> _MATERIAL PROVIDED_
- - -

/-- May the owner of a queue name an endpoint (step 5)? -/
def State.endMay (s : State) (o : OwnRange) (k u a n : Nat) : Bool :=
  let (cls, is) := s.endInsts k u a n
  is.all fun i =>
    match k with
    | 3 | 6 =>
      if (s.comp i).present then (o.okind == 3 && o.owner == s.partOf i) || (o.okind == 1 && o.owner == i) else o.okind != 3
    | 5 => match s.allotOf 0x0C i with | some p => o.okind == 3 && o.owner == p | none => o.okind != 3
    | _ => match s.ownOf cls i with | some _ => s.ownedBy o cls i | none => o.okind != 3

/-- The partition in which an endpoint lies. -/
def State.endPart (s : State) (k u a n : Nat) : Option Nat :=
  let (cls, is) := s.endInsts k u a n
  match is with
  | [] => none
  | i :: _ =>
    if k = 3 ∨ k = 6 then (if (s.comp i).present then some (s.partOf i) else none)
    else if k = 5 then s.allotOf 0x0C i
    else s.partOfInst cls i

/-- Is exactly one endpoint of a descriptor in a closed partition (Table 17-8)? -/
def State.sealSplit (s : State) (d : Desc) : Option Nat :=
  let a := s.endPart d.skind d.sunit d.saddr d.len
  let b := s.endPart d.dkind d.dunit d.daddr d.len
  if a = b then none
  else match a, b with
    | some p, _ => if s.closed p then some p else match b with | some q => if s.closed q then some q else none | none => none
    | none, some q => if s.closed q then some q else none
    | none, none => none

/-- Core states (Table 12-4). -/
def wOFF : Nat := 0
def wIDLE : Nat := 1
def wRUN : Nat := 2
def wWAIT : Nat := 3
def wHALTED : Nat := 4
def wFAULTED : Nat := 5

/-- CSTATE of a core. -/
def State.wst (s : State) (x : Nat) : Nat := s.fld (WCH_CSTS x) WCH_CSTS_CSTATE

/-- May host software reach a core's local memory (R377)? -/
def State.wchOpen (s : State) (x : Nat) : Bool :=
  s.flag (WCH_CTL x) WCH_CTL_MODE && (s.wst x == wIDLE || s.wst x == wHALTED || s.wst x == wFAULTED)

/-- The running ring that uses a request line. -/
def State.lineRing (s : State) (l : Nat) : Option Nat :=
  (List.range 48).find? fun r => s.ringOn r && s.fld (ringCTL r) CNV_RING_CTL_RQ == l

/-- Is a page of the graph store in use by an enabled context? -/
def State.graphUsed (s : State) (a n : Nat) : Bool :=
  (List.range 8).any fun x => s.decEn x && (pagesOf a n).any fun p =>
    decide (s.fld (DEC_GRAPH x) DEC_GRAPH_PAGE ≤ p)
      && decide (p < s.fld (DEC_GRAPH x) DEC_GRAPH_PAGE + s.fld (DEC_GRAPH x) DEC_GRAPH_PAGES)

/-- Does another descriptor serve a request line? One that waits for its turn does not serve it yet. -/
def State.lineServed (s : State) (l : Nat) : Bool :=
  s.hif.ques.any fun q => q.2.descs.any fun d => d.op == 3 && d.run && !d.done && d.sunit == l

/-- The state checks of Table 16-8 and of R501 (step 6). -/
def State.endState (s : State) (q : Nat) (d : Desc) : Nat :=
  let e := s.segOf d.dunit
  if d.dkind = 3 ∧ ¬ s.yIdle d.dunit then E_DMA_DST_BUSY
  else if d.dkind = 4 ∧ s.graphUsed d.daddr d.len then E_DMA_DST_BUSY
  else if (d.dkind = 5 ∧ ¬ s.wchOpen d.dunit) ∨ (d.skind = 5 ∧ ¬ s.wchOpen d.sunit) then E_DMA_DST_BUSY
  else if d.dkind = 6 ∧ s.fld (HAL_STR_QID (d.dunit / 2) (d.dunit % 2)) HAL_STR_QID_QID ≠ q then E_DMA_DST_BUSY
  else if d.dkind = 6 ∧ ¬ s.flag (HAL_STR_STS (d.dunit / 2) (d.dunit % 2)) HAL_STR_STS_RUNNING then E_HAL_STR_STATE
  else if d.skind = 7 ∧ ((s.lineRing d.sunit).isNone ∨ s.lineServed d.sunit) then E_DMA_RQ_STATE
  else if d.dkind = 8 ∧ ¬ (s.linkUp (d.dunit / 2 ^ 12) ∨ s.fld (OZL_STS (d.dunit / 2 ^ 12)) OZL_STS_LSTATE = 5) then E_DMA_LINK_DOWN
  else if d.dkind = 2 ∧ e.state ≠ .free ∧ e.state ≠ .ready then E_HAL_SEG_BUSY
  else if d.dkind = 2 ∧ e.start % 8 ≠ 0 then E_HAL_ALIGN
  else if d.dkind = 2 ∧ (e.len = 0 ∨ e.count = 0) then E_HAL_ZERO_LEN
  else if d.dkind = 2 ∧ 2097152 < e.start + 8 * e.len then E_HAL_SEG_LEN
  else 0

/-- The code of the arm of a descriptor (R500, Table 17-8): 0 when it is armed. -/
def State.descCheck (s : State) (q : Nat) (d : Desc) : Nat :=
  if d.rsvd then E_HIF_RSVD_ENC
  else if d.op = 2 then 0
  else if d.len = 0 ∨ (d.op = 3 ∧ d.burst = 0) then E_HIF_ZERO_LEN
  else if ¬ endAlign d.skind d.saddr ∨ ¬ endAlign d.dkind d.daddr then E_HIF_ALIGN
  else if d.dkind = 6 ∧ d.len % s.blkBytes d.dunit ≠ 0 then E_HAL_ALIGN
  else if ¬ s.endFits d.skind d.sunit d.saddr d.len ∨ ¬ s.endFits d.dkind d.dunit d.daddr d.len then E_HIF_LEN_EXCEEDS
  else match s.ownOf 6 q with
    | none => E_IMG_RES_BUSY
    | some o =>
      if ¬ s.endMay o d.skind d.sunit d.saddr d.len ∨ ¬ s.endMay o d.dkind d.dunit d.daddr d.len then E_IMG_RES_BUSY
      else if (s.sealSplit d).isSome then E_SHR_SEALED
      else s.endState q d

/-- A change of one descriptor of a queue. -/
def modDesc (q i : Nat) (f : Desc → Desc) (s : State) : State :=
  s.modQue q fun x => { x with descs := x.descs.map fun d => if d.idx == i then f d else d }

/-- The consumer index advances over the slots that are done, in order (R502). -/
def advanceCons (q : Nat) : Nat → State → State
  | 0, s => s
  | n + 1, s =>
    let x := s.que q
    match x.descs with
    | d :: t =>
      if d.done then
        let c := x.next d.idx 1
        advanceCons q n (writeBack q c (s.setQue q { x with descs := t, cons := c }))
      else s
    | [] => s

/-- The bytes of a descriptor sent to a peer for which no credit has returned (R513). -/
def State.owedBytes (s : State) (q i : Nat) : Nat :=
  let of_ (l : Nat) : List (Nat × Nat × Nat × Nat) := (tget s.ozl.links l).debts.filter fun d => d.2.1 == q && d.2.2.1 == i
  ((List.range 6).map of_).flatten.foldl (fun n d => n + d.2.2.2) 0

/-- Has every flit of a descriptor's transfer been credited? -/
def State.allCredited (s : State) (q i : Nat) : Bool :=
  (List.range 6).all fun l => !((tget s.ozl.links l).debts.any fun d => d.2.1 == q && d.2.2.1 == i)

/-- The end of a descriptor (R505): CODE and MOVED, then DONE, then the index and the interrupt; a segment destination
becomes READY or FREE (R501). A descriptor with IRQ fires the vector of a queue with IRQ_EN whatever the count (R512). -/
def descDone (q i code : Nat) (s : State) : State :=
  match (s.que q).descs.find? fun d => d.idx == i && !d.done with
  | none => s
  | some d =>
    let off := 64 * (i % (s.que q).entries)
    let s := ringWrite q (off + 0x38) (le 7 (code % 2 ^ 16 + (d.moved - s.owedBytes q i) % 2 ^ 24 * 2 ^ 16)) s
    let s := ringWrite q (off + 0x3F) [0x80] s
    let s := if d.dkind = 2 ∧ d.arm then
        s.changeSeg 64 (d.dunit / 4096 % 4) (d.dunit % 4096)
          { s.segOf d.dunit with state := if code = 0 then .ready else .free }
      else s
    let s := modDesc q i (fun d => { d with done := true, code := code }) s
    let s := advanceCons q ((s.que q).descs.length) s
    if d.irq ∧ (s.que q).irqEn then fireVec (s.que q).vec (s.modQue q fun x => { x with irqN := 0, irqAt := none }) else qVisible q 1 s

/-- DESC_FETCH: the next entry of a SUBMIT ring has been read: `ws` its words from host memory; a ring in the result store
is read there. `ecc`: an uncorrectable error in the descriptor store halts the queue (Table 16-15). It is armed and checked, and a check that fails ends it at once with MOVED 0 (R500 to R503). -/
def descFetch (q : Nat) (ws : List Nat) (ecc : Bool) (s : State) : State :=
  let x := s.que q
  if ecc ∧ x.st = qACTIVE then s.setQue q { x with st := qHALTED, status := E_HIF_ECC_UNCORR } else
  let open_ := x.descs.filter fun d => !d.done
  if x.st ≠ qACTIVE ∨ x.kind ≠ kSUBMIT ∨ x.fetch = x.prod ∨ 4 ≤ open_.length ∨ open_.any (fun d => d.op == 2) then s
  else
    let off := x.base + 64 * (x.fetch % x.entries)
    let ws := if x.loc then (List.range 8).map fun i => ldBytes s.cnv.res (off + 8 * i) 8
      else (List.range 8).map fun i => ws.getD i 0 % 2 ^ 64
    let d : Desc := ⟨x.fetch, ws, 0, 0, false, false, false, 0, false⟩
    let code := s.descCheck q d
    let s := s.setQue q { x with fetch := x.next x.fetch 1, descs := x.descs ++ [d] }
    if code = 0 then
      let s := modDesc q d.idx (fun d => { d with arm := true }) s
      if d.dkind = 2 then
          (s.changeSeg 64 (d.dunit / 4096 % 4) (d.dunit % 4096) { s.segOf d.dunit with state := .loading })
      else s
    else
      let o := (s.ownOf 6 q).getD ⟨0, 4, 0, 0, 0⟩
      let bad := if s.endMay o d.skind d.sunit d.saddr d.len then s.endInsts d.dkind d.dunit d.daddr d.len
        else s.endInsts d.skind d.sunit d.saddr d.len
      let s := s.denyIf code bad.1 (bad.2.headD 0) o.okind o.owner
      let s := match s.sealSplit d with
        | some p => s.when (code == E_SHR_SEALED) fun s => s.shrDeny q 8 p E_SHR_SEALED
        | none => s
      descDone q d.idx code s

/-- The bytes of a source on the chip. -/
def State.srcBytes (s : State) (k u a n : Nat) : List (BitVec 8) :=
  match k with
  | 1 => ldList s.cnv.res a n
  | 2 => ldList s.hal.wave (sampleAddr (u / 4096 % 4) (s.segOf u).start + a) n
  | 3 => ldList s.seq.store (262144 * u + a) n
  | 4 => ldList s.dec.store a n
  | 5 => ldList s.wch.mem (524288 * u + a) n
  | _ => []

/-- Bytes of the ring of a request line from its RP on. -/
def State.lineBytes (s : State) (r n : Nat) : List (BitVec 8) :=
  let base := 4096 * s.fld (ringBASE r) CNV_RING_BASE_PAGE
  (List.range n).map fun i => ldByte s.cnv.res (base + (s.rdN (ringRP r) + i) % s.ringSize r)

/-- The payloads of a run of bytes: DATA of up to 24 bytes each (Table 16-12). -/
def dataPayloads (bs : List (BitVec 8)) : List Nat :=
  (chunks 24 bs.length bs).map fun c => 2 ^ 204 + c.length * 2 ^ 198 + packLE 8 (c.map (·.toNat))

/-- An item of one or more payloads of a descriptor joins the transmit queues of a link (R472); the bytes of each DATA payload are owed until
its credit returns. -/
def ozlQueueBy (q i l cls : Nat) (ps : List Nat) (s : State) : State :=
  let x := tget s.ozl.links l
  let n := x.items + 1
  let owed (p : Nat) : Nat × Nat × Nat × Nat := (cls, q, i, if bits p 207 204 = 1 then bits p 203 198 else 0)
  let x := { x with items := n, txq := x.txq ++ ps.map (fun p => ⟨cls, p, s.clock.now, n⟩), debts := x.debts ++ ps.map owed }
  { s with ozl := { s.ozl with links := tput s.ozl.links l x } }

/-- An item of no descriptor. -/
def ozlQueue (l cls : Nat) (ps : List Nat) (s : State) : State := ozlQueueBy (2 ^ 18) 0 l cls ps s

/-- The header payload of a transfer to a peer (Table 16-12). -/
def hdrPayload (q : Nat) (d : Desc) (entries : Nat) : Nat :=
  bits d.dunit 11 8 * 2 ^ 196 + bits d.dunit 7 0 * 2 ^ 180 + d.daddr % 2 ^ 64 * 2 ^ 116 + d.len * 2 ^ 92 + q * 2 ^ 74
    + d.idx % entries * 2 ^ 54

/-- The blocks that a streaming ring can take: those from the mark on, or from the read pointer once the shot is no longer
protected, are kept (R172, R175). -/
def State.strmRoom (s : State) (u : Nat) : Nat :=
  let x := s.strm (u / 2) (u % 2)
  let low := if s.flag (HAL_STR_STS (u / 2) (u % 2)) HAL_STR_STS_NOREPLAY then x.rp else x.m
  x.ringBlocks - (x.wp + x.coming - low)

/-- The bytes that a streaming ring can take after `moved` bytes of a descriptor. -/
def State.strmSpace (s : State) (u moved : Nat) : Nat := s.strmRoom u * s.blkBytes u - moved % s.blkBytes u

/-- Blocks of a channel set out as a batch with release 1.0 µs on (R173); while TB1 does not run that lead is counted on the island's own
clock (R665). -/
def batchSend (y c n : Nat) (s : State) : State :=
  if s.tb1Run then s.send ⟨s.tb1 + 1250 * ft, islHost, y, .ctrl, .batch y c n⟩
  else { s with hal := { s.hal with batches := s.hal.batches ++ [(s.clock.now + 1250 * ft, y, c, n)] } }

/-- Bytes appended to a streaming ring; the blocks completed set out. -/
def strmAppend (u moved : Nat) (bs : List (BitVec 8)) (s : State) : State :=
  let y := u / 2
  let c := u % 2
  let x := s.strm y c
  let bb := s.blkBytes u
  let e := s.seg (quad y) x.ringSeg
  let size := bb * x.ringBlocks
  let first := ((x.wp + x.coming) * bb + moved % bb) % size
  let wave := ringStore (sampleAddr (quad y) e.start) size first bs s.hal.wave
  let n := (moved % bb + bs.length) / bb
  let s := { s with hal := { s.hal with wave := wave } }
  let s := s.setStrm y c { x with coming := x.coming + n }
  if n = 0 then s else batchSend y c n s

/-- Bytes of the sequence store, which takes them only while the yard's group is IDLE (R97). -/
def seqPut (y off : Nat) (bs : List (BitVec 8)) (s : State) : State :=
  if s.yIdle y then { s with seq := { s.seq with store := stList s.seq.store (262144 * y + off) bs } } else s.inc (SEQ_WDROP_CNT y)

/-- Bytes written at a destination. -/
def dstWrite (q : Nat) (d : Desc) (bs : List (BitVec 8)) (s : State) : State :=
  let a := d.daddr + d.moved
  match d.dkind with
  | 0 => s.toHost (.mem a bs)
  | 1 => { s with cnv := { s.cnv with res := stList s.cnv.res a bs } }
  | 2 => { s with hal := { s.hal with wave := stList s.hal.wave (sampleAddr (d.dunit / 4096 % 4) (s.segOf d.dunit).start + a) bs } }
  | 3 => seqPut d.dunit a bs s
  | 4 => { s with dec := { s.dec with store := stList s.dec.store a bs } }
  | 5 => { s with wch := { s.wch with mem := stList s.wch.mem (524288 * d.dunit + a) bs } }
  | 6 => strmAppend d.dunit d.moved bs s
  | _ =>
    let l := d.dunit / 2 ^ 12
    let cls := if d.op = 3 then 4 else 2
    let s := if d.moved = 0 then ozlQueueBy q d.idx l cls [hdrPayload q d (s.que q).entries] s else s
    ozlQueueBy q d.idx l cls (dataPayloads bs) s

/-- The descriptor of an index that is armed and has not ended. -/
def State.openDesc (s : State) (q i : Nat) : Option Desc := (s.que q).descs.find? fun d => d.idx == i && !d.done && !d.fin

/-- Descriptors that name a streaming channel, and RQCOPY descriptors, each run one at a time, in slot order (R502). -/
def State.inTurn (s : State) (q : Nat) (d : Desc) : Bool :=
  let first (p : Desc → Bool) : Bool := !p d || ((s.que q).descs.find? fun e => p e && !e.done).any fun e => e.idx == d.idx
  first (fun e => e.op == 3) && first fun e => e.op != 2 && e.dkind == 6

/-- `n` bytes have moved. -/
def descMoved (q i n : Nat) (s : State) : State :=
  modDesc q i (fun d => { d with moved := d.moved + n, part := 0, run := true, fin := decide (d.len ≤ d.moved + n) }) s

/-- DMA_COPY: the data of a COPY moves: what has been read of a source in host memory (`bs`), or a source on the chip. A streaming ring takes
what it has room for, and the queue waits with the rest (R172). -/
def dmaCopy (q i : Nat) (bs : List (BitVec 8)) (s : State) : State :=
  match s.openDesc q i with
  | none => s
  | some d =>
    let left := d.len - d.moved
    let n := if d.dkind = 6 then min left (s.strmSpace d.dunit d.moved) else left
    let bs := if d.skind = 0 then bs.take n else s.srcBytes d.skind d.sunit (d.saddr + d.moved) n
    if d.op ≠ 1 ∨ ¬ d.arm ∨ ¬ s.inTurn q d ∨ bs = [] then s else descMoved q i bs.length (dstWrite q d bs s)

- - -

> _TASK OBJECTIVE_
Copy from the entries only those lines that hold the word "waits".

> _THE ANSWER_
/-- Does another descriptor serve a request line? One that waits for its turn does not serve it yet. -/
what it has room for, and the queue waits with the rest (R172). -/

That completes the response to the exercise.